Дождь нудно барабанил по пластиковой крышке киоска-закусочной на восточной окраине Энсхеде; она заказала еще порцию биточков, попросила хлеба, взяла себе горчицу, заказала еще кока-колы. Всего десять километров до Хорнаукена, а ей не дает покоя одна мысль: кого из полицейских — голландца или немца — осчастливить славой ее ареста или ее добровольной сдачи? Бывают случаи, она сама читала, когда такая слава отнюдь не приносит счастья: человек совсем теряет голову — кутежи, скандалы, порно, развод. К тому же она не вполне уверена, сумеет ли объяснить голландскому полицейскому всю опасность велосипеда. Еще примут ее за сумасшедшую, а с этой штуковиной шутки плохи; немцы же, наверно, все-таки получили ее сигнал насчет «колес» и быстрее сообразят, что к чему.
Пока все шло по плану: велосипед, как и было условлено, с нежно-голубым бантом у седла, в самом деле стоял в Энсхеде перед зданием главпочтамта; чем-то жутким, даже потусторонним дохнуло на нее при мысли, что у него столько тайных помощников и он со всеми поддерживал связь. Бев настойчиво вбивал ей в голову, что велосипед «начинили не голландцы, а именно немцы». «Это на тот случай, если тебя сцапают и ты расколешься. Так что запомни: немцы! Чтобы они не вздумали затеять экспорт своей вонючей безопасности». Ее паспорт не вызвал ни малейших подозрений, а в голубой ушанке искусственного меха, в круглых очках и желтой нейлоновой куртке она и впрямь запросто сойдет за голландскую учительницу или студентку. Ее завораживала игра, но и верность его безупречному плану, хоть сам он и не позаботился вовремя отослать обувные коробки обратно в магазин. В Хорнаукене ей надо как ни в чем не бывало ехать напрямик к кладбищу и требовать, чтобы ее пропустили. В конце концов, у нее паспорт на имя Кордулы Кортшеде, она родственница по голландской линии и приехала навестить могилу бабушки. Уж там видно будет, хватит ли у них жестокосердия запретить скорбящей внучке доступ к могиле любимой бабушки, но если жестокосердия у них все-таки хватит, она должна закатить сцену и спокойно дать себя увести. Главное было не это, главное — приткнуть велосипед под буками между воротами и часовней, а самое главное — не забыть сперва освободить фиксаторы на ручках руля и до отказа закрутить обе ручки вовнутрь, левую направо, правую налево. Он дал ей слово, что ничего, абсолютно ничего не случится, пока фиксаторы не сдвинуты и ручки не закручены вовнутрь до отказа, да и тогда лишь через сорок пять минут.

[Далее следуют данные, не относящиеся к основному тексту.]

theorem wf_segSwitch (h : Wf s) : Wf (segSwitch e img is same s) := by
  unfold segSwitch
  exact wf_foldl (fun _ _ h1 => wf_segEvent (wf_ite (wf_foldl (fun _ _ h2 => wf_ite
      (wf_ite (wf_segSet h2) (wf_ite (wf_segSet h2) (wf_segSet (wf_segWipe h2)))) (wf_ite h2 (wf_modLeaf (wf_segSet h2)))) h1)
      (wf_modLeaf (wf_foldl (fun _ _ h3 => wf_ite (wf_ite (wf_segSet h3) (wf_ite (wf_segSet h3) (wf_segSet (wf_segWipe h3))))
      (wf_ite h3 (wf_modLeaf (wf_segSet h3)))) h1)))) h

theorem wf_segSettle (h : Wf s) : Wf (segSettle e s) := by
  unfold segSettle
  refine wf_foldl (fun s4 x5 h3 => ?_) h
  extract_lets _ s7
  have h8 : Wf s7 := by
    unfold s7
    refine wf_foldl (fun s12 x13 h11 => ?_) h3
    split
    · exact wf_segSet h11
    · exact wf_ite (wf_segWipe (wf_segSet h11)) h11
    · exact wf_ite (wf_segWipe (wf_segSet h11)) h11
    · exact h11
  exact wf_segEvent h8

theorem wf_noteKept (h : Wf s) : Wf (noteKept home p nh n s).1 := by
  unfold noteKept
  split
  · exact h
  · split
    · exact wf_pair (wf_putKept h)
    · exact wf_pair (wf_putKept h)

theorem wf_beginSwitch (h : Wf s) : Wf (beginSwitch e j s) := by
  unfold beginSwitch
  extract_lets _ _ s3 s4 s5
  have h6 : Wf s3 := wf_ite h (wf_saveKept h)
  have h7 : Wf s4.1 := wf_noteKept h6
  have h8 : Wf s5 := wf_modEst h7
  exact wf_segSwitch h8

theorem wfO_admitRec (h : Wf s) : WfO (admitRec s w e lent) := by
  unfold admitRec
  extract_lets _ _ _ _
  refine wfO_bind_any fun x5 => ?_
  extract_lets s6
  have h7 : Wf s6 := wf_beginSwitch h
  split
  · exact wfO_map fun _ => wf_beginSwitch h7
  · exact wfO_some h7

theorem wfO_ownStart (h : Wf s) : WfO (ownStart s w) := by
  unfold ownStart
  split
  · exact wfO_none
  · exact wfO_bind_any fun _ => wfO_admitRec h

theorem wfO_lentStart (h : Wf s) : WfO (lentStart s w) := by
  unfold lentStart
  split
  · exact wfO_none
  · exact wfO_bind_any fun _ => wfO_admitRec h

theorem wf_dropRec (h : Wf s) : Wf (dropRec w s) :=
  wf_keep h rfl

theorem wf_started (h : Wf s) : Wf (started w s) := by
  unfold started
  extract_lets s1
  have h2 : Wf s1 := wf_dropRec h
  split
  · exact h2
  · extract_lets s8
    have h9 : Wf s8 := wf_armWatches h2
    split
    · exact wf_askAll (wf_ite (wf_modGfx h9) h9)
    · exact h9

theorem wfR_execJobStart (h : Wf s) : WfR (execJobStart q s) := by
  unfold execJobStart
  refine wfR_next ?_
  split
  · exact h
  · split
    · exact h
    · extract_lets _ _
      split
      · exact wf_discardRec (wf_dropRec h)
      · split
        · exact wf_refuseRec (wf_dropRec h)
        · split
          · rename_i s15 e16
            have h17 : Wf s15 := wf_some e16 (by
                split
                · exact wfO_ownStart h
                · exact wfO_none)
            exact wf_started h17
          · split
            · split
              · rename_i s24 e25
                have h26 : Wf s24 := wf_some e25 (wfO_lentStart h)
                exact wf_started (wf_keep h26 rfl)
              · exact h
            · exact h

theorem wf_mapPut (h : Wf s) : Wf (mapPut x n q s) :=
  wf_modLeaf h

theorem wf_bindInternal (h : Wf s) : Wf (bindInternal e j img s) := by
  unfold bindInternal
  extract_lets _
  exact wf_foldl (fun _ _ h2 => wf_mapPut (wf_foldl (fun _ _ h3 => wf_mapPut h3) (wf_modQ h2))) h

theorem wf_bindExternal (h : Wf s) : Wf (bindExternal j img s) := by
  unfold bindExternal
  exact wf_foldl (fun _ _ h1 => wf_ite (wf_foldl (fun _ _ h2 => wf_mapPut h2) h1) h1) h
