-- ==== Sys2Proof/Config.lean ====
section
/-! DEFINITION. The parameters of the block (R5) and its one free value, the iteration overhead `T_ITER`. -/

namespace Sys2Proof.Config

/-- `W`, the time one clock level is held in a full clock cycle: 50 time-units (R5). UNVERIFIED literal, unsafe: log 6. -/
def halfPulse : Nat := 50

/-- `W2 = W / 2`, the wait used inside a bit slot: 25 time-units (R5, R9). -/
def quarterPulse : Nat := halfPulse / 2

/-- `N_PRIME`, the full SIO clock cycles of Session-Start (R5). UNVERIFIED literal, unsafe: log 6. -/
def primeCycles : Nat := 2

/-- `N_BITS`, the bit slots of one Byte-Clock burst (R5). UNVERIFIED literal, unsafe: log 6. -/
def bitSlots : Nat := 8

/-- `N_FLUSH`, the full SIO clock cycles of Session-End (R5). UNVERIFIED literal, unsafe: log 6. -/
def flushCycles : Nat := 16

/-- `T_ITER` of iteration number `k` where no launch states it: OPEN, any finite value `>= 0`, possibly different in every
iteration (R5, R93). A free value: it has no body. Safe: log 3. -/
opaque freeTIter : Nat → Nat

end Sys2Proof.Config
end

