-- ==== Sys2Proof/Machine/Step.lean ====
section
/-! DEFINITION. One step of the machine (R39, R90), and a word placed where the next step fetches it. -/

namespace Sys2Proof.Machine

/-- The polling step: `SAMPLE`, the edge word's instruction, then the dispatch word's, at one instant (R80, R90 step kind 1). -/
def pollStep (s : State) : Host.Outcome State Fault Refusal :=
  match exec (edgeInstr (sampled s)) (sampled s) with
  | .next t => exec (dispatchInstr t) t
  | .fault r => .fault r
  | .refused r => .refused r

/-- One step: of the environment with the pulse counter, or of the sequencer (R39, R68, R90). -/
def step (s : State) : Host.Outcome State Fault Refusal :=
  match nextTurn s with
  | .environment e rest => .next (environmentStep s e rest)
  | .poll => pollStep s
  | .micro i => exec i (advanced s)
  | .wait => .next (tick s)
  | .iterationEnd => .next (endIteration s)
  | .refuse r => .refused r

/-- The state whose next step fetches and runs the instruction with the table's word `w`; where the table has no such word the state is
unchanged (log 11). -/
def State.withFetchWord (s : State) (nbits w : Nat) : State :=
  match tableWordOf nbits w with
  | some word => placeWord s word
  | none => s

end Sys2Proof.Machine
end

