-- ==== Sys2Proof/Laws/Ops.lean ====
section
/-! SUPPORT. What each shared operation does and leaves alone, said once. -/

namespace Sys2Proof

@[simp] theorem Level.not_not (v : Level) : v.not.not = v := by cases v <;> rfl

@[simp] theorem Level.ofBit_bit (v : Level) : Level.ofBit v.bit = v := by cases v <;> rfl

@[simp] theorem Level.bit_ofBit (b : Bool) : (Level.ofBit b).bit = b := by cases b <;> rfl

theorem Level.not_ne (v : Level) : v ≠ v.not := by cases v <;> decide

namespace Machine

/-! ### The output latch -/

@[simp] theorem Outputs.toggle_get (o : Outputs) (lines : LineSet) (l : OutLine) :
    (o.toggle lines).get l = if lines.has l then (o.get l).not else o.get l := by
  cases l <;> rfl

@[simp] theorem Outputs.drive_get (o : Outputs) (level : Level) (lines : LineSet) (l : OutLine) :
    (o.drive level lines).get l = if lines.has l then level else o.get l := by
  cases l <;> rfl

theorem Outputs.ext_get {o o' : Outputs} (h : ∀ l, o.get l = o'.get l) : o = o' := by
  obtain ⟨a, b, c, d⟩ := o
  obtain ⟨a', b', c', d'⟩ := o'
  have h0 := h .sioClk
  have h1 := h .spiClk
  have h2 := h .sync
  have h3 := h .flow
  simp only [Outputs.get] at h0 h1 h2 h3
  simp [h0, h1, h2, h3]

/-! ### Emission -/

theorem emit_eq (s : State) (changes : List (OutLine × Level)) :
    emit s changes = { s with log := (emit s changes).log } := by
  unfold emit
  split <;> rfl

theorem emit_log (s : State) (changes : List (OutLine × Level)) :
    (emit s changes).log =
      if changes.isEmpty then s.log else { time := s.now, changes := changes } :: s.log := by
  unfold emit
  split <;> rfl

/-- A write of the output latch changes the latch and the trace and nothing else. -/
theorem latchOutputs_eq (s : State) (lines : LineSet) (after : Outputs) :
    latchOutputs s lines after = { s with out := after, log := (latchOutputs s lines after).log } := by
  unfold latchOutputs
  rw [emit_eq]
  rfl

theorem latchOutputs_log (s : State) (lines : LineSet) (after : Outputs) :
    (latchOutputs s lines after).log =
      if (lineChanges lines s.out after).isEmpty then s.log
      else { time := s.now, changes := lineChanges lines s.out after } :: s.log := by
  simp [latchOutputs, emit_log]

/-! ### The polling iteration -/

theorem report_eq (s : State) (c : EdgeClass) : report s c = { s with edge := some c } := rfl

theorem enter_eq (s : State) (act : Program) : enter s act = { s with seq := .run act 0, edge := none } := rfl

theorem spendOverhead_eq (s : State) (t : Nat) :
    spendOverhead s t =
      { s with seq := .poll, dly := t, overheads := laterOverheads s.overheads, iter := s.iter + 1 } := rfl

theorem selectNothing_eq (s : State) :
    selectNothing s =
      { s with
        seq := .poll
        dly := max 1 (iterationOverhead s)
        overheads := laterOverheads s.overheads
        iter := s.iter + 1
        edge := none } := rfl

/-! ### The environment -/

theorem driveLine_framing (s : State) (v : Level) : driveLine s .framing v = { s with framing := v } := rfl

theorem driveLine_preq (s : State) (v : Level) :
    driveLine s .preq v =
      { s with
        pcnt := if s.preqLast = .high ∧ v = .low then s.pcnt + 1 else s.pcnt
        preqLast := v
        preq := v } := by
  unfold driveLine
  by_cases h : s.preqLast = .high ∧ v = .low <;> simp only [h, if_false] <;> rfl

/-- A stimulus writes the lines and the counter and nothing else. -/
theorem environmentStep_eq (s : State) (e : Stimulus) (rest : List Stimulus) :
    environmentStep s e rest =
      { s with
        env := rest
        framing := (environmentStep s e rest).framing
        preq := (environmentStep s e rest).preq
        preqLast := (environmentStep s e rest).preqLast
        pcnt := (environmentStep s e rest).pcnt } := by
  unfold environmentStep
  cases e.line
  · rfl
  · rw [driveLine_preq]
    rfl

/-- Passing a stimulus by touches the stimuli alone. -/
theorem passStimulus_eq (s : State) : passStimulus s = { s with env := (passStimulus s).env } := by
  unfold passStimulus
  split
  · rfl
  · split <;> rfl

theorem passStimulus_length (s : State) : (passStimulus s).env.length = s.env.length := by
  unfold passStimulus
  split
  · rfl
  · rename_i h
    split <;> simp [h]

theorem dueStimulus_some {s : State} {e : Stimulus} {rest : List Stimulus} (h : dueStimulus s = some (e, rest)) :
    s.env = e :: rest ∧ e.due s.now = true := by
  unfold dueStimulus at h
  split at h
  · cases h
  · rename_i he
    split at h
    · cases h
      exact ⟨he, ‹_›⟩
    · cases h

end Machine
end Sys2Proof
end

Главное было — независимо от того, пропустят ее или нет, — что в предполагаемом столпотворении на велосипед никто не обратит внимания. Она удостоверилась, что фиксаторы на месте, но, конечно, она и не подумает их сдвигать, ни за что. Просто уж больно заманчиво и в самом деле доехать до кладбища и только там потребовать к себе главного полицейского босса: заманчиво и в самом деле навестить могилу Верены Кортшеде, но это наверняка не пройдет, она ведь лежит в семейной могиле, куда сегодня положат и ее отца. Она вспомнила о тех похоронах, на которые они все тогда поехали, все, и Бев тоже, и Рольф, и Катарина, — солнечный день, роща, — наверно, это с того раза он так четко запомнил кладбище, что даже описал ей местонахождение могилы ее мнимой бабушки: «В правом углу, в сторону леса, предпоследний ряд, так что прямо туда и иди, а потом ныряй в лес».
Еще заманчивей телефонная будка возле закусочной: надо срочно позвонить Рольфу или Катарине, объяснить, что мальчик, ее сын, Хольгер I — это живая бомба; он стал ей совсем чужой, наверно, даже своим родителям и родителям мужа она не кажется настолько чужой, слово «отчуждение» воплотилось в нем и вошло в ее жизнь каким-то совсем новым смыслом. Будто они — только кто? кто? кто? наверно, и Бев тоже — нашпиговали его чем-то, что гораздо опасней вещества, из которого мастерят бомбы. Хольгера надо срочно — да, лечить, приручать. Как, кому — это уж пусть Рольф думает, может, Катарина ему посоветует. Ведь обронил же кто-то «бомба в мозгу», тут не нужны ни динамит, ни взрыватели, и, должно быть, у мальчика в мозгу бомба, которую обязательно надо — но как? как? как? — обезвредить. Приручать — не слова, только руки, наверно, способны его исцелить.